Take the data from its first line. Print each line exactly until the line containing "let rest := []; decide (s.sys.coreUp" has been printed too.

Collected data entries:
╔══

theorem witness_GuestbookEvents : (
    (let e : GbEntry := anEntry 8;
      let s : State := up; decide (e.cls ≠ 0) && decide (e.cls ≠ 2) && decide (gbRoom e.cls s = true)) &&
    (let e : GbEntry := anEntry 6;
      let s : State := withGb (fun g => { g with queue := List.replicate 63 (anEntry 2) }); decide (e.cls ≠ 0) && decide (e.cls ≠ 2) && decide (gbRoom e.cls s = true)) &&
    (let e : GbEntry := anEntry 5;
      let s : State := withGb (fun g => { g with queue := List.replicate 59 (anEntry 2) }); decide (e.cls ≠ 0) && decide (e.cls ≠ 2) && decide (gbRoom e.cls s = true)) &&
    (let e : GbEntry := anEntry 3;
      let s : State := withGb (fun g => { g with queue := List.replicate 60 (anEntry 2) }); decide (e.cls ≠ 0) && decide (e.cls ≠ 2) && decide (gbRoom e.cls s = false)) &&
    (let e : GbEntry := anEntry 1;
      let s : State := withGb (fun g => { g with queue := List.replicate 64 (anEntry 2) }); decide (e.cls ≠ 0) && decide (e.cls ≠ 2) && decide (gbRoom e.cls s = false)) &&
    (let e : GbEntry := anEntry 1;
      let s : State := withGb (fun g => { g with intakeClosed := true, overflow := Vector.replicate 9 0xFFFFFFFF }); decide (e.cls ≠ 0) && decide (e.cls ≠ 2) && decide (gbRoom e.cls s = false)) &&
    (let e : GbEntry := anEntry 0; decide (e.cls = 0)) &&
    (let s : State := withGb (fun g => { g with collectorWait := [anEntry 5] });
      let f := anEntry 5;
      let rest := []; decide (s.gb.collectorWait = f :: rest)) &&
    (let s : State := up; decide (s.gb.collectorWait = [])) &&
    (let s : State := withGb (fun g => { g with queue := [anEntry 5] });
      let f := anEntry 5;
      let rest := []; decide (s.sys.coreUp = true) && decide (s.gb.intakeClosed = false) && decide (mayTake s = true) && decide (s.gb.queue = f :: rest) && decide (s.gb.collectorWait = [])) &&
    (let s : State := withGb (fun g => { g with queue := [anEntry 5, anEntry 2], tail := some (aTail true) });
      let f := anEntry 5;
      let rest := [anEntry 2]; decide (s.sys.coreUp = true) && decide (s.gb.intakeClosed = false) && decide (mayTake s = true) && decide (s.gb.queue = f :: rest) && decide (s.gb.collectorWait = [])) &&
    (let s : State := up; decide (s.gb.queue = [])) &&
    (let s : State := { withGb (fun g => { g with tail := some (aTail true) }) with slowTicks := 1001 };
      let v := aTail true; decide (s.gb.tail = some v) && decide (s.sys.coreUp = true) && decide (v.isOpen = true) && decide (v.lastRepeatTick + 1000 < s.slowTicks)) &&
    (let s : State := up; decide (s.gb.tail = none)) &&
    (let s : State := { withGb (fun g => { g with tail := some (aTail true) }) with slowTicks := 1001 };
      let v := aTail true; decide (s.gb.tail = some v) && decide (s.sys.coreUp = true) && decide (v.isOpen = true) && decide (v.snapshotTick + 1000 ≤ s.slowTicks) && decide (v.entry.repeats ≠ v.snapshotRepeats)) &&
    (let s : State := up; decide (s.gb.tail = none)) &&
    (let s : State := withGb (fun g => { g with staged := [{ entry := (aTail true).entry, isOpen := true }], committing := true }); decide (s.gb.staged ≠ [])) &&
    (let s : State := up; decide (s.gb.staged = [])) &&
    (let s : State := withGb (fun g => { g with erasing := true }); decide ((s.gb.intakeClosed = false ∨ s.gb.committing = false))) &&
    (let s : State := withGb (fun g => { g with intakeClosed := true, committing := true }); decide (s.gb.intakeClosed = true) && decide (s.gb.committing = true)) &&
    (let s : State := up; decide (s.sys.coreUp = true)) &&
    (let s : State := { up with sys := { up.sys with coreUp := false } }; decide (s.sys.coreUp = false))) = true := by decide +kernel

theorem witness_FabricEvents : (
    (let l : Fin 5 := 4;
      let s : State := fabricUp; decide ((link l.val s).carries = false)) &&
    (let l : Fin 5 := 0;
      let s : State := modLink 0 (fun x => { x with state := .reclaiming }) fabricUp; decide ((link l.val s).carries = false)) &&
    (let l : Fin 5 := 0;
      let f : ObxFrame := { aFrame .block with crcOk := false };
      let s : State := fabricUp; decide ((link l.val s).carries = true) && decide (s.sys.coreUp = true) && decide (f.crcOk = false)) &&
    (let l : Fin 5 := 4;
      let f : ObxFrame := { aFrame .mirror with crcOk := false };
      let s : State := twinUp; decide ((link l.val s).carries = true) && decide (s.sys.coreUp = true) && decide (f.crcOk = false)) &&
    (let l : Fin 5 := 0;
      let f : ObxFrame := aFrame .block;
      let s : State := fabricUp; decide ((link l.val s).carries = true) && decide (s.sys.coreUp = true) && decide (f.crcOk = true) && decide (f.nak = false) && decide (f.kind = .block) && decide (f.seq = (link l.val s).recvSeq)) &&
    (let l : Fin 5 := 0;
      let f : ObxFrame := { aFrame .block with seq := 4095, dst := 3, hops := 6 };
      let s : State := modLink 0 (fun x => { x with recvSeq := 4095 }) fabricUp; decide ((link l.val s).carries = true) && decide (s.sys.coreUp = true) && decide (f.crcOk = true) && decide (f.nak = false) && decide (f.kind = .block) && decide (f.seq = (link l.val s).recvSeq)) &&
    (let l : Fin 5 := 0;
      let s : State := modLink 0 (fun x => { x with replay := [aFrame .block] }) fabricUp; decide ((link l.val s).carries = true) && decide ((link l.val s).replay ≠ [])) &&
    (let l : Fin 5 := 4;
      let s : State := modLink 4 (fun x => { x with replay := [aFrame .mirror], retries := 0xFFFFFFFF }) twinUp; decide ((link l.val s).carries = true) && decide ((link l.val s).replay ≠ [])) &&
    (let l : Fin 5 := 0;
      let s : State := fabricUp; decide ((link l.val s).replay = [])) &&
    (let l : Fin 5 := 0;
      let lanes : BitVec 4 := 1;
      let s : State := fabricUp;
      let p := 12; decide ((link l.val s).state = .active) && decide ((link l.val s).lanes &&& lanes ≠ 0) && decide (wholePair ((link l.val s).lanes &&& ~~~lanes) = some p) && decide ((link l.val s).replay = [])) &&
    (let l : Fin 5 := 0;
      let lanes : BitVec 4 := 8;
      let s : State := fabricUp;
      let p := 3; decide ((link l.val s).state = .active) && decide ((link l.val s).lanes &&& lanes ≠ 0) && decide (wholePair ((link l.val s).lanes &&& ~~~lanes) = some p) && decide ((link l.val s).replay = [])) &&
    (let l : Fin 5 := 0;
      let s : State := fabricUp; decide ((link l.val s).carries = true)) &&
    (let l : Fin 5 := 4;
      let s : State := twinUp; decide ((link l.val s).carries = true)) &&
    (let l : Fin 5 := 3;
      let s : State := fabricUp; decide ((link l.val s).carries = false)) &&
    (let l : Fin 5 := 0;
      let lanes : BitVec 4 := 0;
      let s : State := fabricUp; decide ((link l.val s).lanes &&& lanes = 0)) &&
    (let l : Fin 5 := 0;
      let lanes : BitVec 4 := 1;
      let r : TrainResult := { lanes := 0xF, neighbour := 1, exchanges := List.replicate 16 { sent := 0, arrivedThere := 6, sentThere := 0, arrived := 0 } };
      let s : State := modLink 0 (fun x => { x with state := .training }) up;
      let o := 3; decide ((link l.val s).state = .training) && decide (trainedLanes r.lanes = some 0xF) && decide (agreedOffset r.exchanges = some o) && decide (r.neighbour.val ≠ deviceAddress s) && decide (l.val < 4)) &&
    (let l : Fin 5 := 3;
      let lanes : BitVec 4 := 1;
      let r : TrainResult := { lanes := 0xF, neighbour := 15, exchanges := List.replicate 8 { sent := 0, arrivedThere := 0, sentThere := 0, arrived := 14 } ++ List.replicate 8 { sent := 0, arrivedThere := 0, sentThere := 0, arrived := 12 } };
      let s : State := modLink 3 (fun x => { x with state := .training }) up;
      let o := -7; decide ((link l.val s).state = .training) && decide (trainedLanes r.lanes = some 0xF) && decide (agreedOffset r.exchanges = some o) && decide (r.neighbour.val ≠ deviceAddress s) && decide (l.val < 4)) &&
    (let l : Fin 5 := 0;
      let s : State := fabricUp; decide ((link l.val s).state ≠ .training)) &&
    (let l : Fin 5 := 0;
      let s : State := { modLink 0 (fun x => { x with state := .reclaiming, released := 7 }) fabricUp with slowTicks := 101 }; decide ((link l.val s).state = .reclaiming) && decide ((link l.val s).downAt + 100 < s.slowTicks)) &&
    (let l : Fin 5 := 0;
      let s : State := fabricUp; decide ((link l.val s).state ≠ .reclaiming))) = true := by decide +kernel

theorem witness_TwinEvents : (
    (let s : State := twinUp; decide (twinStrapped s = true) && decide (s.sys.coreUp = true) && decide ((link 4 s).carries = true)) &&
    (let s : State := up; decide (twinStrapped s = false)) &&
    (let s : State := modTwin (fun t => { t with state := .lockstep }) twinUp; decide (twinStrapped s = true) && decide (s.sys.coreUp = true) && decide (s.twin.state ≠ .solo)) &&
    (let s : State := modTwin (fun t => { t with state := .detached }) twinUp; decide (twinStrapped s = true) && decide (s.sys.coreUp = true) && decide (s.twin.state ≠ .solo)) &&
    (let s : State := modTwin (fun t => { t with state := .lockstep }) standbyUp; decide (twinStrapped s = true) && decide (s.sys.coreUp = true) && decide (s.twin.state ≠ .solo)) &&
    (let s : State := modTwin (fun t => { t with state := .solo }) twinUp; decide (s.twin.state = .solo)) &&
    (let s : State := modTwin (fun t => { t with ownerOut := true, owner := true }) standbyUp; decide (twinStrapped s = true) && decide (s.sys.coreUp = true) && decide (s.twin.ownerOut = true) && decide (deviceAddress s % 2 = 1)) &&
    (let s : State := twinUp; decide (twinStrapped s = true) && decide (s.sys.coreUp = true) && decide (deviceAddress s % 2 = 0)) &&
    (let s : State := up; decide (twinStrapped s = false)) &&
    (let s : State := standbyUp; decide (inStandby s = true) && decide (s.sys.coreUp = true) && decide (s.twin.hand = none) && decide (s.twin.state = .lockstep)) &&
    (let s : State := standbyUp; decide (inStandby s = true) && decide (s.sys.coreUp = true) && decide (s.twin.hand = none) && decide (s.twin.state = .lockstep)) &&
    (let s : State := modTwin (fun t => { t with state := .detached, par := { t.par with takeoverDetached := false } }) standbyUp; decide (inStandby s = true) && decide (s.sys.coreUp = true) && decide (s.twin.hand = none) && decide (s.twin.state ≠ .lockstep) && decide (s.twin.par.takeoverDetached = false)) &&
    (let s : State := modTwin (fun t => { t with state := .detached, par := { t.par with takeoverDetached := false } }) standbyUp; decide (inStandby s = true) && decide (s.sys.coreUp = true) && decide (s.twin.hand = none) && decide (s.twin.state ≠ .lockstep) && decide (s.twin.par.takeoverDetached = false)) &&
    (let s : State := twinUp; decide (inStandby s = false)) &&
    (let s : State := modTwin (fun t => { t with aliveOut := true }) twinUp; decide (s.twin.aliveOut = true)) &&
    (let s : State := modTwin (fun t => { t with aliveOut := false }) twinUp; decide (s.twin.aliveOut = false)) &&
    (let s : State := { modTwin (fun t => { t with ownerIn := false, par := { t.par with claimWaitMs := 50 } }) standbyUp with slowTicks := 50 }; decide (inStandby s = true) && decide (s.sys.coreUp = true) && decide (deviceAddress s % 2 = 1) && decide (s.twin.ownerIn = false) && decide (s.twin.ownerLowAt + s.twin.par.claimWaitMs ≤ s.slowTicks)) &&
    (let s : State := modTwin (fun t => { t with ownerIn := true }) standbyUp; decide (s.twin.ownerIn = true)) &&
    (let h : TwinHand := { x := 100, cause := 0, ring := none, acked := true };
      let s : State := handing true; decide (s.twin.hand = some h) && decide (h.acked = true) && decide (s.sys.coreUp = true)) &&
    (let h : TwinHand := { x := 100, cause := 1, ring := none, acked := true };
      let s : State := modTwin (fun t => { t with hand := some { x := 100, cause := 1, ring := none, acked := true } }) standbyUp; decide (s.twin.hand = some h) && decide (h.acked = true) && decide (s.sys.coreUp = true)) &&
    (let h : TwinHand := { x := 100, cause := 0, ring := none, acked := false };
      let s : State := handing false; decide (s.twin.hand = some h) && decide (h.acked = false)) &&
    (let s : State := twinUp; decide (s.twin.hand = none)) &&
    (let h : TwinHand := { x := 100, cause := 0, ring := none, acked := false };
      let s : State := handing false; decide (s.twin.hand = some h) && decide (h.acked = false) && decide (s.twin.owner = true) && decide (s.sys.coreUp = true)) &&
    (let h : TwinHand := { x := 100, cause := 0, ring := none, acked := true };
      let s : State := handing true; decide (s.twin.hand = some h) && decide (h.acked = true)) &&
    (let s : State := twinUp; decide (s.twin.hand = none)) &&
    (let s : State := { modTwin (fun t => { t with par := { t.par with autoResync := true, holdoffMs := 5 } }) twinUp with slowTicks := 5 }; decide (s.sys.coreUp = true) && decide (s.twin.owner = true) && decide (s.twin.state = .detached) && decide (s.twin.par.autoResync = true) && decide ((link 4 s).carries = true) && decide (s.twin.detachedAt + s.twin.par.holdoffMs ≤ s.slowTicks) && [360, 361, 362].all (fun n => (faultSrc n s).state == .clear)) &&
    (let s : State := modTwin (fun t => { t with state := .solo }) twinUp; decide (s.twin.state ≠ .detached))) = true := by decide +kernel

╚══

### Your response
theorem witness_GuestbookEvents : (
    (let e : GbEntry := anEntry 8;
      let s : State := up; decide (e.cls ≠ 0) && decide (e.cls ≠ 2) && decide (gbRoom e.cls s = true)) &&
    (let e : GbEntry := anEntry 6;
      let s : State := withGb (fun g => { g with queue := List.replicate 63 (anEntry 2) }); decide (e.cls ≠ 0) && decide (e.cls ≠ 2) && decide (gbRoom e.cls s = true)) &&
    (let e : GbEntry := anEntry 5;
      let s : State := withGb (fun g => { g with queue := List.replicate 59 (anEntry 2) }); decide (e.cls ≠ 0) && decide (e.cls ≠ 2) && decide (gbRoom e.cls s = true)) &&
    (let e : GbEntry := anEntry 3;
      let s : State := withGb (fun g => { g with queue := List.replicate 60 (anEntry 2) }); decide (e.cls ≠ 0) && decide (e.cls ≠ 2) && decide (gbRoom e.cls s = false)) &&
    (let e : GbEntry := anEntry 1;
      let s : State := withGb (fun g => { g with queue := List.replicate 64 (anEntry 2) }); decide (e.cls ≠ 0) && decide (e.cls ≠ 2) && decide (gbRoom e.cls s = false)) &&
    (let e : GbEntry := anEntry 1;
      let s : State := withGb (fun g => { g with intakeClosed := true, overflow := Vector.replicate 9 0xFFFFFFFF }); decide (e.cls ≠ 0) && decide (e.cls ≠ 2) && decide (gbRoom e.cls s = false)) &&
    (let e : GbEntry := anEntry 0; decide (e.cls = 0)) &&
    (let s : State := withGb (fun g => { g with collectorWait := [anEntry 5] });
      let f := anEntry 5;
      let rest := []; decide (s.gb.collectorWait = f :: rest)) &&
    (let s : State := up; decide (s.gb.collectorWait = [])) &&
    (let s : State := withGb (fun g => { g with queue := [anEntry 5] });
      let f := anEntry 5;
      let rest := []; decide (s.sys.coreUp = true) && decide (s.gb.intakeClosed = false) && decide (mayTake s = true) && decide (s.gb.queue = f :: rest) && decide (s.gb.collectorWait = [])) &&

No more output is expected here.